The lack of weight gain in the trial was noteworthy and unexpected. It is possible
that the use of basal insulin as a strategy in combination with metformin and sulfonylureas
was partially responsible (9). The high proportion of Asian patients and thus the
slightly lower BMI in the trial compared with other large studies of type 2 diabetes
might also have contributed. However, perhaps the relatively low A1C in the recruited
population on entry into the trial is the most likely explanation. Such individuals
would be losing relatively small amounts of glucose in their urine so that tightening
their control would not have caused weight gain due to a loss of glycosuria, an important
cause of increased weight among patients with type 2 diabetes when diabetic control
is tightened (10).
This trial and others (11) have demonstrated clearly that at least in the short term
(3–5 years), tightening glycemic control from moderate to fairly tight levels of A1C
(6–6.5%) has no significant effect in reducing macrovascular disease. The results
of ADVANCE do not exclude a minor effect on cardiovascular disease; indeed cardiovascular
mortality was reduced by 12%, albeit nonsignificantly. However, clinicians can now
concentrate on targeting other aspects of type 2 diabetes, particularly BP and cholesterol
reduction in the clear knowledge that this will have a larger effect in preventing
macrovascular complications.
Nevertheless, it may be that the fall in the incidence of nephropathy that was demonstrated
in ADVANCE might have longer-term downstream benefits on cardiovascular disease. Patients
with diabetic nephropathy have a much higher risk of macrovascular disease, and so
a 20% reduction could be expected to affect cardiovascular disease over a longer time
frame (12). It is noteworthy that the STENO-2 trial, which tested an aggressive strategy
targeting glucose, BP, and lipids in high-risk individuals with type 2 diabetes, only
demonstrated clinically relevant reductions in cardiovascular disease after 8 years
and mortality after 13 years (13).
Clinicians will need to decide whether the reduction in diabetic nephropathy among
patients with type 2 diabetes when A1C levels are lowered to ∼6.5% is worthwhile.

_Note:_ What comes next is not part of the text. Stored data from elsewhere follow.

-- ==== Sys2Proof/Certificates/Slice0/Obligations.lean ====
section
/-! DEFINITION. The statements for the provers, one `def Obligations.<Name> : Prop` each. A frame is written as an
equation: `t = { s with f := t.f }` says that `t` and `s` agree on every piece of state but `f`. -/

open Sys2Proof Sys2Proof.Machine

/-! ## Decoding -/

/-- Decoding the word of a well-formed operation, in the operation's queue, gives the operation (R55, R60). -/
def Obligations.DecodeEncodeRoundTrip : Prop :=
  ∀ i : Instr, i.wellFormed = true → decodeRequest i.channel (encode i) = i

/-- Every word of either queue is one well-formed operation of that queue, and the operation keeps every bit of the word
that is not ignored (R50, R51, R58; the positions are the spec's decisions D3 and D4, log entry 12). -/
def Obligations.EveryWordIsOneOperation : Prop :=
  ∀ w : Word,
    ((decodeRequest .write w).wellFormed = true ∧ (decodeRequest .write w).channel = .write ∧
      encode (decodeRequest .write w) = w &&& 0x0000FFFF) ∧
    ((decodeRequest .read w).wellFormed = true ∧ (decodeRequest .read w).channel = .read ∧
      encode (decodeRequest .read w) = w &&& 0x000000FF)

/-- The operation map of the write words, row by row (R54, R55, R56, R68). -/
def Obligations.WriteWordsFollowTheOperationMap : Prop :=
  ∀ w : Word,
    (wreqAddress w = 0x00 → decodeWrite w = .wrU0Data (wreqData w)) ∧
    (wreqAddress w = 0x02 → decodeWrite w = .wrU0Stat (wreqData w)) ∧
    (wreqAddress w = 0x08 → decodeWrite w = .wrU1Data (wreqData w)) ∧
    (wreqAddress w = 0x0A → decodeWrite w = .wrU1Stat (wreqData w)) ∧
    (wreqAddress w = 0x80 → (wreqData w).toNat = 254 → decodeWrite w = .wrLedctlReset) ∧
    (wreqAddress w = 0x80 → (wreqData w).toNat = 255 → decodeWrite w = .wrLedctlLatch) ∧
    (wreqAddress w = 0x80 → 250 ≤ (wreqData w).toNat → (wreqData w).toNat ≤ 253 →
      decodeWrite w = .wrLedctlIgnore (wreqData w)) ∧
    (wreqAddress w = 0x80 → (wreqData w).toNat ≤ 249 → decodeWrite w = .wrLedctlSelect (wreqData w)) ∧
    (wreqAddress w = 0x82 → decodeWrite w = .wrLedB (wreqData w)) ∧
    (wreqAddress w = 0x84 → decodeWrite w = .wrLedR (wreqData w)) ∧
    (wreqAddress w = 0x86 → decodeWrite w = .wrLedG (wreqData w)) ∧
    (wreqAddress w = 0x90 → decodeWrite w = .wrFdata (wreqData w)) ∧
    (wreqAddress w = 0x92 → decodeWrite w = .wrFaddr0 (wreqData w)) ∧
    (wreqAddress w = 0x94 → decodeWrite w = .wrFaddr1 (wreqData w)) ∧
    (wreqAddress w = 0x96 → decodeWrite w = .wrFaddr2 (wreqData w)) ∧
    (wreqAddress w ∉ mappedAddresses → decodeWrite w = .wrUnmapped (wreqAddress w) (wreqData w))

/-- The operation map of the read words, row by row (R54, R55, R68). -/
def Obligations.ReadWordsFollowTheOperationMap : Prop :=
  ∀ q : Word,
    (rreqAddress q = 0x00 → decodeRead q = .rdU0Data) ∧
    (rreqAddress q = 0x02 → decodeRead q = .rdU0Stat) ∧
    (rreqAddress q = 0x08 → decodeRead q = .rdU1Data) ∧
    (rreqAddress q = 0x0A → decodeRead q = .rdU1Stat) ∧
    (rreqAddress q = 0x80 → decodeRead q = .rdLedctl) ∧
    (rreqAddress q = 0x82 → decodeRead q = .rdLedB) ∧
    (rreqAddress q = 0x84 → decodeRead q = .rdLedR) ∧
    (rreqAddress q = 0x86 → decodeRead q = .rdLedG) ∧
    (rreqAddress q = 0x90 → decodeRead q = .rdFdata) ∧
    (rreqAddress q = 0x92 → decodeRead q = .rdFaddr0) ∧
    (rreqAddress q = 0x94 → decodeRead q = .rdFaddr1) ∧
    (rreqAddress q = 0x96 → decodeRead q = .rdFaddr2) ∧
    (rreqAddress q ∉ mappedAddresses → decodeRead q = .rdUnmapped (rreqAddress q))

/-- A word of each family, written out from R50, R51 and R60, decodes to the operation it stands for. -/
def Obligations.SampleWordsDecode : Prop :=
  decodeRequest .write 0x00000041 = .wrU0Data 0x41 ∧
  decodeRequest .write 0x00008005 = .wrLedctlSelect 0x05 ∧
  decodeRequest .write 0xDEAD8005 = .wrLedctlSelect 0x05 ∧
  decodeRequest .write 0x000080FF = .wrLedctlLatch ∧
  decodeRequest .write 0x000096AF = .wrFaddr2 0xAF ∧
  decodeRequest .write 0x000081FF = .wrUnmapped 0x81 0xFF ∧
  decodeRequest .read 0x0000000A = .rdU1Stat ∧
  decodeRequest .read 0xFFFFFF80 = .rdLedctl ∧
  decodeRequest .read 0x00000090 = .rdFdata ∧
  decodeRequest .read 0x00000001 = .rdUnmapped 0x01

/-! ## The dispatch loop -/

/-- A step of the dispatcher runs the decoded request: idle, the oldest write if there is one, else the oldest read,
its word popped and the turn taken; with nothing pending it spins (R62, R64, R65, R69). -/
def Obligations.StepRunsTheDecodedRequest : Prop :=
  ∀ s : State, s.dispatcherMoves → s.phase = .idle →
    (∀ w ws, s.wq = w :: ws → step s = exec (decodeRequest .write w) { s.turnTaken with wq := ws }) ∧
    (∀ q qs, s.wq = [] → s.rq = q :: qs →
      step s = exec (decodeRequest .read q) { s.turnTaken with rq := qs }) ∧
    (s.wq = [] → s.rq = [] → step s = .next s.turnTaken)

However, since glycemic control was achieved in ADVANCE across multiple centers worldwide
with relatively few side effects, this level of glycemic control appears to be both
practical and provides useful clinical benefit. Current clinical guidelines that recommend
A1C levels of between 6.5 and 7% are supported by the data from ADVANCE.
In conclusion, the ADVANCE trial has demonstrated in over 10,000 patients with type
2 diabetes, that an intensive strategy with conventional agents can achieve mean A1C
levels of 6.5% safely with no increase in mortality and has no significant effect
in reducing macrovascular disease, but reduces diabetic nephropathy by ∼20%.